Look below for the line containing "if t.status = .waiting"; from there through the line containing "(l, rest) =>", both lines included, please set down each line exactly and nothing else.

[[ Source information open ]]

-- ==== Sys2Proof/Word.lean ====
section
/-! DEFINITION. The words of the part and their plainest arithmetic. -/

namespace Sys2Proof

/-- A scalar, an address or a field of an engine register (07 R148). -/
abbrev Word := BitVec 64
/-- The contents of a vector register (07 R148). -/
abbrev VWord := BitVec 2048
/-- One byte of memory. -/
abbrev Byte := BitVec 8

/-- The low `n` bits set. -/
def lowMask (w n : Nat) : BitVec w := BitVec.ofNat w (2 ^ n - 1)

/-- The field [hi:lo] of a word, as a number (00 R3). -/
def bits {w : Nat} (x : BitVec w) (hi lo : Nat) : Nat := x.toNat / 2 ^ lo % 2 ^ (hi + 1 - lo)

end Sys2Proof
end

[[ Source information closed ]]
[[ Source information open ]]

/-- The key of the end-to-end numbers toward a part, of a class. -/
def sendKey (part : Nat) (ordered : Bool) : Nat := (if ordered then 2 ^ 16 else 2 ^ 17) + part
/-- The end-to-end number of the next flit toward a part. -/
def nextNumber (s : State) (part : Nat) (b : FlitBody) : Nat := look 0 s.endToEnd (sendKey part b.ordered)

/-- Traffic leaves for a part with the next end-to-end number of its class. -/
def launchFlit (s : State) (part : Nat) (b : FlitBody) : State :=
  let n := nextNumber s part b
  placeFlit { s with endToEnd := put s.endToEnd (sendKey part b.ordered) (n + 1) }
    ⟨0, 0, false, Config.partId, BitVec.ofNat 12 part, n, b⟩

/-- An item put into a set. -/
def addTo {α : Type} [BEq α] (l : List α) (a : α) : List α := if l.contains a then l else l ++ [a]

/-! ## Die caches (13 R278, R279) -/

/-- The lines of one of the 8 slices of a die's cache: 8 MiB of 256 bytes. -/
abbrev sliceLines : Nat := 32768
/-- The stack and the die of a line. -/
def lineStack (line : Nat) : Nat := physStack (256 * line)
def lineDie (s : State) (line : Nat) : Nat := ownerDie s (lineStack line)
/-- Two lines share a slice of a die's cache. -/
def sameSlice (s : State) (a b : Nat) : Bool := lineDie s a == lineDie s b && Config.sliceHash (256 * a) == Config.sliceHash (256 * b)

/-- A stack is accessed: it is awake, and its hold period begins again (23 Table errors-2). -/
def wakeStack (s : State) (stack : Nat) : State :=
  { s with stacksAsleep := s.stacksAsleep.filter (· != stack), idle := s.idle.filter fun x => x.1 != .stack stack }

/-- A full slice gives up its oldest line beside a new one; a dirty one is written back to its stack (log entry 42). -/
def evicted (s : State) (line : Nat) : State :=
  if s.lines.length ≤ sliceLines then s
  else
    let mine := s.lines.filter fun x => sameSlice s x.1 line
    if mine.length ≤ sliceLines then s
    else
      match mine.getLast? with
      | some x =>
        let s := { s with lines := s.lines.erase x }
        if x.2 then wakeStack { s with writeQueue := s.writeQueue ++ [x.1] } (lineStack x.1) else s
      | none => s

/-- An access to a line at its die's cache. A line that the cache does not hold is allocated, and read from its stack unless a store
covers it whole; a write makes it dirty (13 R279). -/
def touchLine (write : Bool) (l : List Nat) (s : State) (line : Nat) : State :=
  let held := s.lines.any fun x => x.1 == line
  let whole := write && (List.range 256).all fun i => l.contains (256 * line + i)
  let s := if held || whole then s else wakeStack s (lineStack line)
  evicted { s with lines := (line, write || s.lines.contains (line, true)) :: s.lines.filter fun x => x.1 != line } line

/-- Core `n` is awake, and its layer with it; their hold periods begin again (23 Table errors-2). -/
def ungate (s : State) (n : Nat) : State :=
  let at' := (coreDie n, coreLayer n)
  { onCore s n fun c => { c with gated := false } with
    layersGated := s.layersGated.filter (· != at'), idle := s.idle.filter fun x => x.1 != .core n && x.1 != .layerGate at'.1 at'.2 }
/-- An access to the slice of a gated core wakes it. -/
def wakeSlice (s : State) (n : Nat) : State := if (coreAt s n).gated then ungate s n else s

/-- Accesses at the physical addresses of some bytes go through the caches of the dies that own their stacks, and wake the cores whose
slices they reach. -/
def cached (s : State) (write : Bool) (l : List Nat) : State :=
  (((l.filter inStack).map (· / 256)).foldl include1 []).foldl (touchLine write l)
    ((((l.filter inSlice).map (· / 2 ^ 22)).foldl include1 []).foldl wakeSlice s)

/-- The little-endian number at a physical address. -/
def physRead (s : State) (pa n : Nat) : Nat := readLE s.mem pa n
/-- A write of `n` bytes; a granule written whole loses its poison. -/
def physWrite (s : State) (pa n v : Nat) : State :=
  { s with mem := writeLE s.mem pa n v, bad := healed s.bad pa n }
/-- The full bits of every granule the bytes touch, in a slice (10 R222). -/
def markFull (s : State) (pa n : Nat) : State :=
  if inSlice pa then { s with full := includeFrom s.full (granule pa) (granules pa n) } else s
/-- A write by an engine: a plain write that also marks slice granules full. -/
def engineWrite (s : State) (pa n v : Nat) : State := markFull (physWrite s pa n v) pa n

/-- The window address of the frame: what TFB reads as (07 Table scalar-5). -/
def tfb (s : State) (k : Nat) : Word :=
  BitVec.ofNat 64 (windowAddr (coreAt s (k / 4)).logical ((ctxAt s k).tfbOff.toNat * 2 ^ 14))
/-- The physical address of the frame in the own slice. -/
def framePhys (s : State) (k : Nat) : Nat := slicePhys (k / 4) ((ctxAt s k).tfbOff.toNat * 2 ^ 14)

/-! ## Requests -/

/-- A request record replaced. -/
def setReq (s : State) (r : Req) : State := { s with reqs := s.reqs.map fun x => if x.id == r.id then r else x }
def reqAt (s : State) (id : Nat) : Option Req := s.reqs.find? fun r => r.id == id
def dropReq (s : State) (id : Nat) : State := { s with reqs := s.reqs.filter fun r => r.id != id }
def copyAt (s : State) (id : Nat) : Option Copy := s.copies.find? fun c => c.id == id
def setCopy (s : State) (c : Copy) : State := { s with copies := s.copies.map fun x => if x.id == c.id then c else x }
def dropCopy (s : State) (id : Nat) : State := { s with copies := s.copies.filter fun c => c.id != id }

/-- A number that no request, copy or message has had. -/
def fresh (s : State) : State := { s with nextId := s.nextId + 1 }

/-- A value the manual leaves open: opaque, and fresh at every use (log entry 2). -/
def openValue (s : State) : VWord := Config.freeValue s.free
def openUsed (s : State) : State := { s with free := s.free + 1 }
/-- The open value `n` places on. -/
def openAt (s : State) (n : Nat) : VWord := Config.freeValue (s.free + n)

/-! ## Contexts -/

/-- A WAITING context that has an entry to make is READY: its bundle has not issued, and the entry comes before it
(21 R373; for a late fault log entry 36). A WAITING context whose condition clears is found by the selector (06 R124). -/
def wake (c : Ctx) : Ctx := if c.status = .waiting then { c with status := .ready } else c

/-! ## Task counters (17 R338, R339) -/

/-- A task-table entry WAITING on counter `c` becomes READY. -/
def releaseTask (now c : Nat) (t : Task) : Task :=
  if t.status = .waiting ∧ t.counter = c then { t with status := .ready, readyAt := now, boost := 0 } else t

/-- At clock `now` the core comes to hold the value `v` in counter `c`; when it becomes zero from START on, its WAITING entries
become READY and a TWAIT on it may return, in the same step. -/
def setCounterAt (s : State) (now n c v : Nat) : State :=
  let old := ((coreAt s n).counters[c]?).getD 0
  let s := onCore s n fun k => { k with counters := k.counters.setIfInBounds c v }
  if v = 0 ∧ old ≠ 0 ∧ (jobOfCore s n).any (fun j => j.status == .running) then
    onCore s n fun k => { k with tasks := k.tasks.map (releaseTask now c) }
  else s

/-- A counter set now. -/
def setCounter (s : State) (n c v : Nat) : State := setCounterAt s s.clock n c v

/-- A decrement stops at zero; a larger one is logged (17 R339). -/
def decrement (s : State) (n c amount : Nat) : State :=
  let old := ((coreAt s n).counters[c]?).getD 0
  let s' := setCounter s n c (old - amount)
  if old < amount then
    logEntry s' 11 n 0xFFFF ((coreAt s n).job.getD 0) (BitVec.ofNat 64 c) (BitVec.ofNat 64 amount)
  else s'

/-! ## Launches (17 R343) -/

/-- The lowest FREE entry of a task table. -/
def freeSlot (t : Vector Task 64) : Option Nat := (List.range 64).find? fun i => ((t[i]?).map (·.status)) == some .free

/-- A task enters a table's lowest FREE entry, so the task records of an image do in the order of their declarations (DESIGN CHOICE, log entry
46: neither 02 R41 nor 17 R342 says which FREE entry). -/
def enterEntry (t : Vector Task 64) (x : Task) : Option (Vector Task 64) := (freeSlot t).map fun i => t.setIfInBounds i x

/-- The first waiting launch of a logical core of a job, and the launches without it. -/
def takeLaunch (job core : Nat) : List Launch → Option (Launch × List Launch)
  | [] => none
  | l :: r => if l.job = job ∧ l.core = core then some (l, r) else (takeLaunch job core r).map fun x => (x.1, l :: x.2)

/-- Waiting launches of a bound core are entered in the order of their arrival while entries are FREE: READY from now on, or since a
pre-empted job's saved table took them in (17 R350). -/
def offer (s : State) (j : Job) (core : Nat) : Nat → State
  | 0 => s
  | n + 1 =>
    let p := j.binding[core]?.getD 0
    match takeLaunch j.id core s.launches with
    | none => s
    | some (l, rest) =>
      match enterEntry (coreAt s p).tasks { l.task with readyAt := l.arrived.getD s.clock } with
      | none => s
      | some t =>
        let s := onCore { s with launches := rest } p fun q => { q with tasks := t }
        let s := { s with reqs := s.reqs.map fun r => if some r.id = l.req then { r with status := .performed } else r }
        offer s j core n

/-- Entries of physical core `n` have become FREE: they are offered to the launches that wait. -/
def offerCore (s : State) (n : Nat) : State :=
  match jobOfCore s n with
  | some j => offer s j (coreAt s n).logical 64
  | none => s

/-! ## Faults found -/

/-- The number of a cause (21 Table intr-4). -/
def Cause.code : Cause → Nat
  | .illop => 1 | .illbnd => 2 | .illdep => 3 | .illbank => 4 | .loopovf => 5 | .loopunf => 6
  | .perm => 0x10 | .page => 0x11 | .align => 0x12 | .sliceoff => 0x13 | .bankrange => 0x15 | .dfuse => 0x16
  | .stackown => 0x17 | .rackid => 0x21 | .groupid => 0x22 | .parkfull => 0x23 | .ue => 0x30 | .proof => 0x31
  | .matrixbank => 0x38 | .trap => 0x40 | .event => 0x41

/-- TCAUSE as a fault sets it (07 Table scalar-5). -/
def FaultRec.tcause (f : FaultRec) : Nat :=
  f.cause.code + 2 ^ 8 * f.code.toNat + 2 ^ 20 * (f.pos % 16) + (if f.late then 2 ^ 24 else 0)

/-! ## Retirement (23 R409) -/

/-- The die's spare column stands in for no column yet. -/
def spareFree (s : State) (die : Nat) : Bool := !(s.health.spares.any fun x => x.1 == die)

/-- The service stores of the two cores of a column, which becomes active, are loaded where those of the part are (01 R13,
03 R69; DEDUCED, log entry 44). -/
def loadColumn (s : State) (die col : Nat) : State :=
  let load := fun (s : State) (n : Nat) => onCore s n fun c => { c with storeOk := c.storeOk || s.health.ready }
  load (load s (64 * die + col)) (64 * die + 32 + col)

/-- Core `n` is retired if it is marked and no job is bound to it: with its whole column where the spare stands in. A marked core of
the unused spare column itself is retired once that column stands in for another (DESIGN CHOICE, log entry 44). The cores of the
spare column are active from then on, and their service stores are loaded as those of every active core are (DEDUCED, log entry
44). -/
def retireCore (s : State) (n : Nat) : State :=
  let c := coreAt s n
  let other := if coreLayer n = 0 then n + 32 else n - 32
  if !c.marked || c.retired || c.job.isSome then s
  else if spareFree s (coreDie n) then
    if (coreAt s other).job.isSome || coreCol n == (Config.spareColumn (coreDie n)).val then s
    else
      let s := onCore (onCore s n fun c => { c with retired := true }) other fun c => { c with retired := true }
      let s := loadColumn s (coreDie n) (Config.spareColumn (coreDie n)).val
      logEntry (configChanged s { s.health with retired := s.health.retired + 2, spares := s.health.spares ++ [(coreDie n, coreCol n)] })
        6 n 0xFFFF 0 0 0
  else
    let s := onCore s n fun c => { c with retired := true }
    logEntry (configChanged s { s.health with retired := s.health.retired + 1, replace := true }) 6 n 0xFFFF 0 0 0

[[ Source information closed ]]
[[ Source information open ]]

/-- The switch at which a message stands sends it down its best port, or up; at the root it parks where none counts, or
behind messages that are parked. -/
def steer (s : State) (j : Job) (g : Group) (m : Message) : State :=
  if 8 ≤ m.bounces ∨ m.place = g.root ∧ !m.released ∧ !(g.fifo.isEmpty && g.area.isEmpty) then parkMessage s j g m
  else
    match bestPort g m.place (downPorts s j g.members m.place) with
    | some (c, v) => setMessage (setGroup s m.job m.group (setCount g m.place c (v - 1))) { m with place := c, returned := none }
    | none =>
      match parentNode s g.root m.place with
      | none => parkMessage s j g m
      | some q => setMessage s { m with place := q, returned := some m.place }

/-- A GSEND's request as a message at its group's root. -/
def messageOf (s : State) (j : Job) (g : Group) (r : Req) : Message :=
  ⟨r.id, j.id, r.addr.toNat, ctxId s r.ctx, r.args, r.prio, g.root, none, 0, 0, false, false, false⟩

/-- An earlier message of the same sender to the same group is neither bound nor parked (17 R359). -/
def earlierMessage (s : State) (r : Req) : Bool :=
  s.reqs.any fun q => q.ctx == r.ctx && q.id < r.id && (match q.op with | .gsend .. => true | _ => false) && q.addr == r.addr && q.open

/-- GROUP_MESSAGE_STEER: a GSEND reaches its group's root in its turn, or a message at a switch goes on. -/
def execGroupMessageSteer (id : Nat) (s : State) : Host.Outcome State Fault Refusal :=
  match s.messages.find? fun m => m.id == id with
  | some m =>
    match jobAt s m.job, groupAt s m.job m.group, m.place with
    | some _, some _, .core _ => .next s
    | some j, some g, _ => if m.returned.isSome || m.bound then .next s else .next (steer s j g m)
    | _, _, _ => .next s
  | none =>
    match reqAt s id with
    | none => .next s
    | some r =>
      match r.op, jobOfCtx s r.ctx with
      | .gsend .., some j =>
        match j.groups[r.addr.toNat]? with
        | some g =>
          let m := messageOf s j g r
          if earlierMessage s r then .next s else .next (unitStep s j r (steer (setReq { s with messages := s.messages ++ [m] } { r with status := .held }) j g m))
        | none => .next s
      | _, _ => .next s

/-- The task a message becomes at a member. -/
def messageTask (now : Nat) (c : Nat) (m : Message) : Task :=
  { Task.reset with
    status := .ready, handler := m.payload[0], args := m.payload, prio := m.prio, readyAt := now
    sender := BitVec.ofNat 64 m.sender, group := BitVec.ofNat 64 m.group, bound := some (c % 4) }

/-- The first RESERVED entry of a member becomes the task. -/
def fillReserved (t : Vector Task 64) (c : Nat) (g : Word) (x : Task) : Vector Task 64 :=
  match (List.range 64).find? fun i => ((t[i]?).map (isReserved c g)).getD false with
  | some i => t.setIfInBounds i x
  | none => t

[[ Source information closed ]]

▸ Output for this task:
  if t.status = .waiting ∧ t.counter = c then { t with status := .ready, readyAt := now, boost := 0 } else t

/-- At clock `now` the core comes to hold the value `v` in counter `c`; when it becomes zero from START on, its WAITING entries
become READY and a TWAIT on it may return, in the same step. -/
def setCounterAt (s : State) (now n c v : Nat) : State :=
  let old := ((coreAt s n).counters[c]?).getD 0
  let s := onCore s n fun k => { k with counters := k.counters.setIfInBounds c v }
  if v = 0 ∧ old ≠ 0 ∧ (jobOfCore s n).any (fun j => j.status == .running) then
    onCore s n fun k => { k with tasks := k.tasks.map (releaseTask now c) }
  else s

/-- A counter set now. -/
def setCounter (s : State) (n c v : Nat) : State := setCounterAt s s.clock n c v

/-- A decrement stops at zero; a larger one is logged (17 R339). -/
def decrement (s : State) (n c amount : Nat) : State :=
  let old := ((coreAt s n).counters[c]?).getD 0
  let s' := setCounter s n c (old - amount)
  if old < amount then
    logEntry s' 11 n 0xFFFF ((coreAt s n).job.getD 0) (BitVec.ofNat 64 c) (BitVec.ofNat 64 amount)
  else s'

/-! ## Launches (17 R343) -/

/-- The lowest FREE entry of a task table. -/
def freeSlot (t : Vector Task 64) : Option Nat := (List.range 64).find? fun i => ((t[i]?).map (·.status)) == some .free

/-- A task enters a table's lowest FREE entry, so the task records of an image do in the order of their declarations (DESIGN CHOICE, log entry
46: neither 02 R41 nor 17 R342 says which FREE entry). -/
def enterEntry (t : Vector Task 64) (x : Task) : Option (Vector Task 64) := (freeSlot t).map fun i => t.setIfInBounds i x

/-- The first waiting launch of a logical core of a job, and the launches without it. -/
def takeLaunch (job core : Nat) : List Launch → Option (Launch × List Launch)
  | [] => none
  | l :: r => if l.job = job ∧ l.core = core then some (l, r) else (takeLaunch job core r).map fun x => (x.1, l :: x.2)

/-- Waiting launches of a bound core are entered in the order of their arrival while entries are FREE: READY from now on, or since a
pre-empted job's saved table took them in (17 R350). -/
def offer (s : State) (j : Job) (core : Nat) : Nat → State
  | 0 => s
  | n + 1 =>
    let p := j.binding[core]?.getD 0
    match takeLaunch j.id core s.launches with
    | none => s
    | some (l, rest) =>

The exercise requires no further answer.